EST交通環境大賞は、ESTの更なる普及のために、地域の交通環境対策に関する取組み事例を発掘し、優れた取組みの功績や努力を表彰するとともに、その取組みを広く紹介し、普及を図るために平成21年度に創設されたものであり、今回は応募のあった18件の中から、EST普及推進委員会における審査を経て決定されました。
- EST普及推進事業とは
環境的に持続可能な交通(EST:Environmentally Sustainable Transport)、すなわち長期的視野に立って交通・環境政策を策定・実施する取組みは、運輸部門が地球・地域環境に及ぼす負荷の削減、とりわけ脱温暖化社会を目指した温室効果ガスの長期的・継続的な排出削減を目指すものであり、短期的には、京都議定書遵守のために政府が掲げる2010年度の温室効果ガス削減目標の達成を目指しています。
- 受賞理由(第10回 EST交通環境大賞審査結果より抜粋)
人口減少を背景としたコミュニティの維持や高齢者の移動の確保等の地域課題に、市、協議会、関係者が連携して取り組みつつ、再生可能エネルギーの地産地消とCO2削減に繋がる運行を目指し、電気自動車が中山間地域の低炭素化と地域の活力維持に貢献している点を高く評価した。電気自動車を効率的に運行するためにICTを活用しつつ、農産物の貨客混載等にも取り組む点も評価できる。
湊地区での取組は、今後、交通分野の地域循環共生圏を検討する上で重要であり、近年増加している中山間地域の課題解決に向けて参考となることから、大賞を授賞することとした。
環境的に持続可能な交通(EST)ポータルサイト(外部サイト)
関係機関との連携や支援による取り組み
この事業は、地域住民の皆様や関係する機関・団体など、様々な関係機関との連携や支援により取り組まれています。
- 湊地区地域活性化協議会(令和元年度より「みんなと湊まちづくりネットワーク」に改名)
湊地区では、、少子高齢化、人口減少が加速する中、地域活動の維持が困難になりつつあります。このような状況に対し、地域の課題を解決するために、地域住民自らが考え、実践することにより地域づくりを推進することを目的に湊地区地域活性化協議会が設立され、この実証事業を含めて、様々な取り組みが進められています。
- 日産自動車株式会社
日産自動車株式会社では、まちづくりの取り組みなどに電気自動車を貸し出す事業を行っており、この実証の取り組みに「e-NV200」を1台、3年間無償で貸与いただきました(令和2年2月で貸与終了)。貸与いただいた電気自動車は、環境に配慮しながら地域内交通の車両として活躍しています。

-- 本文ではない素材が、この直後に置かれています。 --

-- ==== Sys2Proof/Decode.lean ====
section
/-! DEFINITION. The decoder (R120 to R136), total on any word, and the encoder written from the same formats. -/

namespace Sys2Proof

/-- Why a word is no instruction. -/
inductive DecodeError where
  /-- `op7` has no row in the opcode map: the illegal opcode exception (R134) -/
  | illegalOpcode
  /-- an assigned opcode whose bit 14 has the value its format excludes: a reserved encoding (R134, U27) -/
  | reservedBit14
  deriving DecidableEq, Repr

/-- The opcodes of the seven-bit map (R133); JUMP and CALL have a four-bit opcode of their own (R122). -/
inductive Op where
  | ld40 | ld40Ro | cxr | cxrRo | ld32 | ld32Ro | ld32Ra | testAndSet | ldCache | fromFpu | ldSgl
  | ldSglRo | ldDbl | ldDblRo | ldExt1 | ldExt1Ro | ldExt2 | ldExt2Ro | ldInt | ldIntRo | st40 | st32
  | stCache | toFpu | stSgl | stDbl | stExt1 | stExt2 | stInt | addNt | add | sub | and | or | xor
  | sll | sra | srl | rdTag | extract | wrTag | insert | rdSpecial | rdInsert | rdKpsw | wrSpecial
  | wrInsert | wrKpsw | sync | invalidateIb | cmpBrDelayed | tagCmpBrDelayed | fpCmpBrDelayed | cmpBrTrue
  | tagCmpBrTrue | fpCmpBrTrue | cmpTrap | tagCmpTrap | jumpReg | callKernel | ret | retTrap | retKernel
  | fadd | fsub | fmul | fdiv | fmov | fabs | fneg | float | fix | cvts | cvtd
  deriving DecidableEq, Repr

/-- The seven-bit opcode number: parameter OPCODE_MAP (R133, log 7). -/
def opBits : Op → BitVec 7
  | .ld40 => 0x01#7
  | .ld40Ro => 0x02#7
  | .cxr => 0x03#7
  | .cxrRo => 0x04#7
  | .ld32 => 0x05#7
  | .ld32Ro => 0x06#7
  | .ld32Ra => 0x07#7
  | .testAndSet => 0x08#7
  | .ldCache => 0x09#7
  | .fromFpu => 0x0A#7
  | .ldSgl => 0x0B#7
  | .ldSglRo => 0x0C#7
  | .ldDbl => 0x0D#7
  | .ldDblRo => 0x0E#7
  | .ldExt1 => 0x0F#7
  | .ldExt1Ro => 0x10#7
  | .ldExt2 => 0x11#7
  | .ldExt2Ro => 0x12#7
  | .ldInt => 0x13#7
  | .ldIntRo => 0x14#7
  | .st40 => 0x18#7
  | .st32 => 0x19#7
  | .stCache => 0x1A#7
  | .toFpu => 0x1B#7
  | .stSgl => 0x1C#7
  | .stDbl => 0x1D#7
  | .stExt1 => 0x1E#7
  | .stExt2 => 0x1F#7
  | .stInt => 0x20#7
  | .addNt => 0x28#7
  | .add => 0x29#7
  | .sub => 0x2A#7
  | .and => 0x2B#7
  | .or => 0x2C#7
  | .xor => 0x2D#7
  | .sll => 0x2E#7
  | .sra => 0x2F#7
  | .srl => 0x30#7
  | .rdTag => 0x31#7
  | .extract => 0x32#7
  | .wrTag => 0x33#7
  | .insert => 0x34#7
  | .rdSpecial => 0x38#7
  | .rdInsert => 0x39#7
  | .rdKpsw => 0x3A#7
  | .wrSpecial => 0x3B#7
  | .wrInsert => 0x3C#7
  | .wrKpsw => 0x3D#7
  | .sync => 0x3E#7
  | .invalidateIb => 0x3F#7
  | .cmpBrDelayed => 0x40#7
  | .tagCmpBrDelayed => 0x41#7
  | .fpCmpBrDelayed => 0x42#7
  | .cmpBrTrue => 0x43#7
  | .tagCmpBrTrue => 0x44#7
  | .fpCmpBrTrue => 0x45#7
  | .cmpTrap => 0x46#7
  | .tagCmpTrap => 0x47#7
  | .jumpReg => 0x48#7
  | .callKernel => 0x49#7
  | .ret => 0x4A#7
  | .retTrap => 0x4B#7
  | .retKernel => 0x4C#7
  | .fadd => 0x50#7
  | .fsub => 0x51#7
  | .fmul => 0x52#7
  | .fdiv => 0x53#7
  | .fmov => 0x54#7
  | .fabs => 0x55#7
  | .fneg => 0x56#7
  | .float => 0x57#7
  | .fix => 0x58#7
  | .cvts => 0x59#7
  | .cvtd => 0x5A#7

/-- The opcodes of one table of R133. -/
def opsLoads : List Op :=
  [.ld40, .ld40Ro, .cxr, .cxrRo, .ld32, .ld32Ro, .ld32Ra, .testAndSet,
   .ldCache, .fromFpu, .ldSgl, .ldSglRo, .ldDbl, .ldDblRo, .ldExt1, .ldExt1Ro,
   .ldExt2, .ldExt2Ro, .ldInt, .ldIntRo]

/-- The opcodes of one table of R133. -/
def opsStores : List Op :=
  [.st40, .st32, .stCache, .toFpu, .stSgl, .stDbl, .stExt1, .stExt2,
   .stInt]

/-- The opcodes of one table of R133. -/
def opsRegisterOps : List Op :=
  [.addNt, .add, .sub, .and, .or, .xor, .sll, .sra,
   .srl, .rdTag, .extract, .wrTag, .insert]

/-- The opcodes of one table of R133. -/
def opsSpecials : List Op :=
  [.rdSpecial, .rdInsert, .rdKpsw, .wrSpecial, .wrInsert, .wrKpsw, .sync, .invalidateIb]

/-- The opcodes of one table of R133. -/
def opsCompares : List Op :=
  [.cmpBrDelayed, .tagCmpBrDelayed, .fpCmpBrDelayed, .cmpBrTrue, .tagCmpBrTrue, .fpCmpBrTrue, .cmpTrap, .tagCmpTrap]

/-- The opcodes of one table of R133. -/
def opsTransfers : List Op :=
  [.jumpReg, .callKernel, .ret, .retTrap, .retKernel]

/-- The opcodes of one table of R133. -/
def opsFloats : List Op :=
  [.fadd, .fsub, .fmul, .fdiv, .fmov, .fabs, .fneg, .float,
   .fix, .cvts, .cvtd]

/-- Every row of R133 but JUMP and CALL. -/
def allOps : List Op :=
  opsLoads ++ opsStores ++ opsRegisterOps ++ opsSpecials ++ opsCompares ++ opsTransfers ++ opsFloats

/-- The row of R133 that `op7` selects, if any (R136 step 2). -/
def opOf (b : BitVec 7) : Option Op := allOps.find? (fun o => opBits o == b)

- コスモエコ・パワー株式会社(会津若松ウィンドファーム)
コスモエコ・パワー株式会社では、せあぶり山に設置する風力発電所「会津若松ウィンドファーム」において発電した電力の一部を、地域貢献のために、湊地区に設置する急速充電施設で無償で充電できるようにしています(4~11月まで)。実証で運行する電気自動車は、この電力を活用させて頂くことで、ランニングコストを抑えるとともに、環境に配慮した運行を行うことができています。